▶ **Exercise aim**
Lines from the records below that contain the word "blockV" are to be copied out.

▶ **Listed entries**

/-! ### The zones rebound (R99) and the roles followed (R102) -/

theorem zoneNotice_zone (old : Bank) (z b : ZoneNo) (s : State) :
    (zoneNotice old z s).zone b =
      if z = b ∧ (old.zone z).present = true ∧ (s.plan.active.zone z).present = true
          ∧ (old.zone z).stream ≠ (s.plan.active.zone z).stream ∧ (s.zone z).state ≠ .idle then
        { s.zone z with state := .priming, primingBegan := s.timeline.block, prevKind := none }
      else s.zone b := by
  have now : s.activeZone z = s.plan.active.zone z := rfl
  unfold zoneNotice
  simp only [now]
  split
  · rename_i h
    rw [rebind, State.zone_modZone]
    by_cases same : z = b
    · rw [if_pos same, if_pos ⟨same, h⟩]
      rfl
    · rw [if_neg same, if_neg fun x => same x.1]
  · rename_i h
    rw [if_neg fun x => h x.2]

theorem zoneNotices_zone {old new : Bank} {s u : State} (active : u.plan.active = new)
    (block : u.timeline.block = s.timeline.block) (same : ∀ z, u.zone z = s.zone z) (z : ZoneNo) :
    (u.forEach allZones (zoneNotice old)).zone z =
      if (old.zone z).present = true ∧ (new.zone z).present = true
          ∧ (old.zone z).stream ≠ (new.zone z).stream ∧ (s.zone z).state ≠ .idle then
        { s.zone z with state := .priming, primingBegan := s.timeline.block, prevKind := none }
      else s.zone z := by
  obtain ⟨v, ⟨activeV, blockV⟩, before, after⟩ := forEach_place State.zone (zoneNotice old)
    (fun v => v.plan.active = new ∧ v.timeline.block = s.timeline.block)
    (fun a v hv => ⟨Eq.trans ((Only.zoneNotice old a v).same .active (by decide)) hv.1,
      ((Only.zoneNotice old a v).clock_eq (by decide)).2.trans hv.2⟩)
    (fun a b v _ other => by rw [zoneNotice_zone, if_neg fun x => other x.1]) z allZones u (by decide)
    (mem_allZones z) ⟨active, block⟩
  rw [after, zoneNotice_zone, activeV, blockV, before, same z]
  simp only [true_and]

theorem followRole_speaker (a b : SpeakerNo) (s : State) :
    (followRole a s).speaker b =
      if a = b then { s.speaker a with role := s.effectiveRole a } else s.speaker b :=
  State.speaker_modSpeaker _ _ _ _

theorem followRole_only (sp : SpeakerNo) (s : State) : Only [.speakers] s (followRole sp s) :=
  Only.modSpeaker _ _ _

theorem followRole_place (a b : SpeakerNo) (s : State) :
    (followRole a s).place b =
      if a = b then { s.place a with run := { s.speaker a with role := s.effectiveRole a } } else s.place b := by
  rw [((followRole_only a s).widen (m := [.speakers, .air])).place_run b, followRole_speaker]
  split
  · rename_i same
    subst same
    rfl
  · rfl

theorem Swapping.followRole {new : Bank} {s u : State} (h : Swapping new s u) (sp : SpeakerNo) :
    Swapping new s (followRole sp u) :=
  h.step (followRole_only sp u) (by rw [(followRole_only sp u).store_eq]; exact released_self _)

/-- With every role followed, each speaker waits for its notice. -/
theorem followRoles_place {new : Bank} {s u : State} (h : Swapping new s u) (same : ∀ sp, u.place sp = s.place sp)
    (sp : SpeakerNo) : (u.forEach allSpeakers followRole).place sp = s.waiting new sp := by
  obtain ⟨v, kept, before, after⟩ := forEach_place State.place Machine.followRole (Swapping new s)
    (fun a v hv => hv.followRole a) (fun a b v _ other => by rw [followRole_place, if_neg other]) sp allSpeakers u
    nodup_allSpeakers (mem_allSpeakers sp) h
  have found : v.place sp = s.place sp := before.trans (same sp)
  have stack : v.claimStack sp = s.claimStack sp := congrArg SpeakerPlace.stack found
  have run : v.speaker sp = s.speaker sp := congrArg SpeakerPlace.run found
  rw [after, followRole_place, if_pos rfl, found, run, kept.effectiveRole stack]
  rfl

/-! ### The entries of the streams -/

theorem speakerNotice_streamEntry (old : Bank) (sp : SpeakerNo) (s : State) (st : StreamNo) :
    (speakerNotice old sp s).entry (streamEntry st) = s.entry (streamEntry st) := by
  have written (p : SpeakerPlace) : (s.putPlace sp p).entry (streamEntry st) = s.entry (streamEntry st) :=
    tblGet_tblSet_other _ _ (speakerEntry_ne_streamEntry sp st)
  obtain ⟨h, done⟩ | ⟨h, done⟩ | ⟨h, kept, done⟩ | ⟨h, done⟩ | ⟨_, _, _, _, done⟩ := speakerNotice_case old sp s
    <;> rw [done]
  · rw [speakerRemoved_eq old sp s h.2]
    exact written _
  · rw [speakerReaddressed_eq]
    exact written _
  · exact (Only.refresh sp s).entry_eq (by decide) _
  · exact (Only.presenceNotice sp s).entry_eq (by decide) _

end Sys2Proof.Machine
end

section
/-! A swap that no condition of Table 38 refuses, from the exchange of the banks to the last notice. -/

namespace Sys2Proof.Machine

open Sys2Proof

/-- An ascending list that holds what a filter of an ascending list holds is that filter. -/
theorem ascending_eq_filter {α : Type} [LinearOrder α] {l all : List α} {p : α → Bool}
    (ascending : l.Pairwise (· < ·)) (whole : all.Pairwise (· < ·)) (every : ∀ a, a ∈ all)
    (member : ∀ a, a ∈ l ↔ p a = true) : l = all.filter p :=
  ascending.eq_of_mem_iff (whole.filter p) fun {a} => by
    rw [List.mem_filter, member]
    exact (and_iff_right (every a)).symm

/-! ### The stages of a swap -/

/-- The banks exchanged and SWAP DONE reported (R98, R99). -/
def State.swapReported (s : State) : State :=
  offerEvent .swapDone 0 [⟨6, s.timeline.block⟩] (exchangeBanks s.swapOpened)

def State.rolesFollowed (s : State) : State := s.swapReported.forEach allSpeakers followRole

def State.zonesNoticed (s : State) : State := s.rolesFollowed.forEach allZones (zoneNotice s.plan.active)

def State.speakersNoticed (s : State) : State :=
  s.zonesNoticed.forEach allSpeakers (speakerNotice s.plan.active)

theorem takeSwap_stages {s : State} (h : validateSwap s = none) :
    takeSwap s = s.speakersNoticed.forEach allStreams (streamNotice s.plan.active) := takeSwap_completed h

section
variable (s : State)

theorem swapReported_only : Only [.source, .tap] (exchangeBanks s.swapOpened) s.swapReported :=
  Only.offerEvent _ _ _ _

theorem rolesFollowed_only : Only [.speakers] s.swapReported s.rolesFollowed :=
  Only.forEach _ followRole_only _ _

theorem zonesNoticed_only : Only [.zones] s.rolesFollowed s.zonesNoticed :=
  Only.forEach _ (Only.zoneNotice s.plan.active) _ _

theorem speakersNoticed_only : Only noticeParts s.zonesNoticed s.speakersNoticed :=
  Only.forEach _ (Only.speakerNotice s.plan.active) _ _

theorem streamsNoticed_only :
    Only [.store, .intake, .source, .tap] s.speakersNoticed
      (s.speakersNoticed.forEach allStreams (streamNotice s.plan.active)) :=
  Only.forEach _ (Only.streamNotice s.plan.active) _ _

theorem zonesNoticed_only_exchanged :
    Only [.source, .tap, .speakers, .zones] (exchangeBanks s.swapOpened) s.zonesNoticed :=
  ((swapReported_only s).then (m := [.source, .tap, .speakers]) (rolesFollowed_only s)).then
    (zonesNoticed_only s)

theorem swapReported_swapping : Swapping s.plan.staged s s.swapReported := by
  have exchanged : Swapping s.plan.staged s (exchangeBanks s.swapOpened) := ⟨rfl, rfl, rfl, rfl, rfl⟩
  exact exchanged.step (swapReported_only s)
    (by rw [(swapReported_only s).store_eq]; exact released_self _)

theorem zonesNoticed_swapping : Swapping s.plan.staged s s.zonesNoticed := by
  have followed : Swapping s.plan.staged s s.rolesFollowed :=
    State.forEach_keeps _ _ (fun sp _ h => h.followRole sp) _ (swapReported_swapping s)
  exact followed.step (zonesNoticed_only s) (by rw [(zonesNoticed_only s).store_eq]; exact released_self _)

theorem zonesNoticed_place (sp : SpeakerNo) : s.zonesNoticed.place sp = s.waiting s.plan.staged sp :=
  ((zonesNoticed_only s).place_eq (by decide) sp).trans
    (followRoles_place (swapReported_swapping s)
      (fun o => (swapReported_only s).place_eq (by decide) o) sp)

/-! ### What a swap leaves of each block -/

theorem swapped_plan {t : State} (only : Only swapNoticeParts (exchangeBanks s.swapOpened) t) :
    t.plan = { s.plan with active := s.plan.staged, swapPending := false, accessed := t.plan.accessed } := by
  have active : t.plan.active = s.plan.staged := only.same .active (by decide)
  have staged : t.plan.staged = s.plan.staged := only.same .staged (by decide)
  have flag : t.plan.swapPending = false := only.same .swapFlag (by decide)
  have trims : t.plan.trims = s.plan.trims := only.same .trims (by decide)
  show Plan.mk t.plan.active t.plan.staged t.plan.swapPending t.plan.trims t.plan.accessed = _
  rw [active, staged, flag, trims]

theorem swapped_zone (z : ZoneNo) :
    (s.speakersNoticed.forEach allStreams (streamNotice s.plan.active)).zone z =
      if (s.plan.active.zone z).present = true ∧ (s.plan.staged.zone z).present = true
          ∧ (s.plan.active.zone z).stream ≠ (s.plan.staged.zone z).stream ∧ (s.zone z).state ≠ .idle then
        { s.zone z with state := .priming, primingBegan := s.timeline.block, prevKind := none }
      else s.zone z := by
  have later : (s.speakersNoticed.forEach allStreams (streamNotice s.plan.active)).playout.zones =
      s.zonesNoticed.playout.zones :=
    Eq.trans ((streamsNoticed_only s).same .zones (by decide)) ((speakersNoticed_only s).same .zones (by decide))
  have followed : Swapping s.plan.staged s s.rolesFollowed :=
    State.forEach_keeps _ _ (fun sp _ h => h.followRole sp) _ (swapReported_swapping s)
  have before : s.rolesFollowed.playout.zones = s.playout.zones :=
    Eq.trans ((rolesFollowed_only s).same .zones (by decide)) ((swapReported_only s).same .zones (by decide))
  have noticed := zoneNotices_zone (old := s.plan.active) followed.active followed.block
    (fun y => congrArg (tblGet · y) before) z
  exact (congrArg (tblGet · z) later).trans noticed

theorem swapped_noticed (sp : SpeakerNo) :
    Noticed s.plan.active s.plan.staged s
      (s.speakersNoticed.forEach allStreams (streamNotice s.plan.active)) sp :=
  (speakerNotices_noticed (zonesNoticed_swapping s) (zonesNoticed_place s) sp).congr
    ((streamsNoticed_only s).place_eq (by decide) sp)

theorem swapped_streamEntry (st : StreamNo) :
    (s.speakersNoticed.forEach allStreams (streamNotice s.plan.active)).entry (streamEntry st) =
      s.entry (streamEntry st) := by
  have speakers : s.speakersNoticed.entry (streamEntry st) = s.zonesNoticed.entry (streamEntry st) :=
    State.forEach_unchanged (fun u => u.entry (streamEntry st)) _ _
      (fun sp u => speakerNotice_streamEntry s.plan.active sp u st) s.zonesNoticed
  rw [(streamsNoticed_only s).entry_eq (by decide), speakers, (zonesNoticed_only_exchanged s).entry_eq (by decide)]
  rfl

theorem speakersNoticed_active : s.speakersNoticed.plan.active = s.plan.staged :=
  (speakerNotices_swapping (zonesNoticed_swapping s) allSpeakers).active

theorem speakersNoticed_stream (st : StreamNo) : s.speakersNoticed.stream st = s.stream st := by
  have intake : s.speakersNoticed.intake = s.intake :=
    (speakersNoticed_only s).intake_eq.trans (zonesNoticed_only_exchanged s).intake_eq
  exact congrArg (fun i : Intake => tblGet i.streams st) intake

theorem speakersNoticed_store :
    s.speakersNoticed.store =
      s.store.released ((allSpeakers.filter fun sp => decide (Removes s.plan.active s.plan.staged sp)).flatMap
        s.claimStack) := by
  have claims (sp : SpeakerNo) : s.zonesNoticed.claimStack sp = s.claimStack sp :=
    congrArg SpeakerPlace.stack (zonesNoticed_place s sp)
  have store : s.zonesNoticed.store = s.store := (zonesNoticed_only_exchanged s).store_eq
  rw [State.speakersNoticed, speakerNotices_store allSpeakers nodup_allSpeakers _ (zonesNoticed_swapping s).active,
    store, funext claims]

/-- SWAP DONE is the one report that the speakers' notices find made. -/
theorem speakersNoticed_reports :
    SameReports s.speakersNoticed (offerEvent .swapDone 0 [⟨6, s.timeline.block⟩] s) := by
  have exchanged : SameReports (exchangeBanks s.swapOpened) s := ⟨rfl, rfl, rfl⟩
  have reported : SameReports s.swapReported (offerEvent .swapDone 0 [⟨6, s.timeline.block⟩] s) :=
    exchanged.offerEvent _ _ _
  have only : Only ([.speakers, .zones] ++ noticeParts) s.swapReported s.speakersNoticed :=
    ((rolesFollowed_only s).then (m := [.speakers, .zones] ++ noticeParts) (zonesNoticed_only s)).then
      (speakersNoticed_only s)
  exact ⟨only.source_eq.trans reported.source, only.tap_eq.trans reported.tap,
    (only.clock_eq (by decide)).2.trans reported.block⟩

open Classical in
/-- The cells released, the claims' first, and the reports made, in the order of the notices. -/
theorem swapped_storeAndSource {gone : List SpeakerNo} {empty : List StreamNo}
    (goneUp : gone.Pairwise (· < ·)) (isGone : ∀ sp, sp ∈ gone ↔ Removes s.plan.active s.plan.staged sp)
    (emptyUp : empty.Pairwise (· < ·)) (isEmpty : ∀ st, st ∈ empty ↔ Frees s.plan.active s.plan.staged s st) :
    (s.speakersNoticed.forEach allStreams (streamNotice s.plan.active)).store =
        s.store.released (gone.flatMap s.claimStack ++ empty.flatMap fun st => (s.stream st).queue)
      ∧ (s.speakersNoticed.forEach allStreams (streamNotice s.plan.active)).source =
        ((empty.filter fun st => (s.stream st).cls == .paced).foldl
          (fun u st => offerEvent .streamDemand st.val [⟨1, 0⟩, ⟨2, (s.stream st).quota⟩] u)
          (offerEvent .swapDone 0 [⟨6, s.timeline.block⟩] s)).source := by
  have removed : gone = allSpeakers.filter fun sp => decide (Removes s.plan.active s.plan.staged sp) :=
    ascending_eq_filter goneUp allSpeakers_ascending mem_allSpeakers fun sp =>
      (isGone sp).trans decide_eq_true_iff.symm
  have freed : empty = allStreams.filter fun st => decide (Frees s.plan.active s.plan.staged s st) :=
    ascending_eq_filter emptyUp allStreams_ascending mem_allStreams fun st =>
      (isEmpty st).trans decide_eq_true_iff.symm
  obtain ⟨store, reports⟩ := streamNotices_store (old := s.plan.active) (s := s) allStreams nodup_allStreams
    s.speakersNoticed _ (speakersNoticed_active s) (fun st _ => speakersNoticed_stream s st)
    (speakersNoticed_reports s)
  rw [removed, freed]
  refine ⟨?_, reports.source⟩
  rw [store, speakersNoticed_store, CellStore.released_append]

theorem swapped_tapState :
    (s.speakersNoticed.forEach allStreams (streamNotice s.plan.active)).playout.tap.state =
      s.playout.tap.state := by
  have streams := State.forEach_unchanged (fun u => u.playout.tap.state) allStreams (streamNotice s.plan.active)
    (fun st u => by
      by_cases h : Frees s.plan.active u.plan.active u st
      · rw [streamNotice_freed h, flushQueue_eq]
        split
        · exact offerEvent_tapState _ _ _ _
        · rfl
      · rw [streamNotice_kept h]) s.speakersNoticed
  exact streams.trans ((congrArg Tap.state (speakersNoticed_reports s).tap).trans (offerEvent_tapState _ _ _ _))

theorem swapped_air {cuts : List SpeakerNo}
    (cutsUp : cuts.Pairwise (· < ·))
    (isCut : ∀ sp, sp ∈ cuts ↔
      Removes s.plan.active s.plan.staged sp ∨ Readdresses s.plan.active s.plan.staged sp)
    (deaf : ∀ sp, Arrives s.plan.active s.plan.staged sp ∨ Replans s.plan.active s.plan.staged sp → ¬ s.hears sp) :
    (s.speakersNoticed.forEach allStreams (streamNotice s.plan.active)).air =
      (cuts.foldl
        (fun v sp => handCut sp (s.plan.active.speaker sp).address (s.stamp sp s.cutLimit) s.cutLimit v) s).air := by
  have same : SameAir s.zonesNoticed s :=
    ⟨(zonesNoticed_only_exchanged s).air_eq, (zonesNoticed_swapping s).block, (zonesNoticed_swapping s).margin⟩
  have all : cuts = allSpeakers.filter fun sp =>
      decide (Removes s.plan.active s.plan.staged sp ∨ Readdresses s.plan.active s.plan.staged sp) :=
    ascending_eq_filter cutsUp allSpeakers_ascending mem_allSpeakers fun sp =>
      (isCut sp).trans decide_eq_true_iff.symm
  rw [(streamsNoticed_only s).air_eq, all]
  exact speakerNotices_air allSpeakers nodup_allSpeakers _ s (zonesNoticed_swapping s)
    (fun sp _ => zonesNoticed_place s sp) same deaf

▶ **Answer**
  obtain ⟨v, ⟨activeV, blockV⟩, before, after⟩ := forEach_place State.zone (zoneNotice old)
  rw [after, zoneNotice_zone, activeV, blockV, before, same z]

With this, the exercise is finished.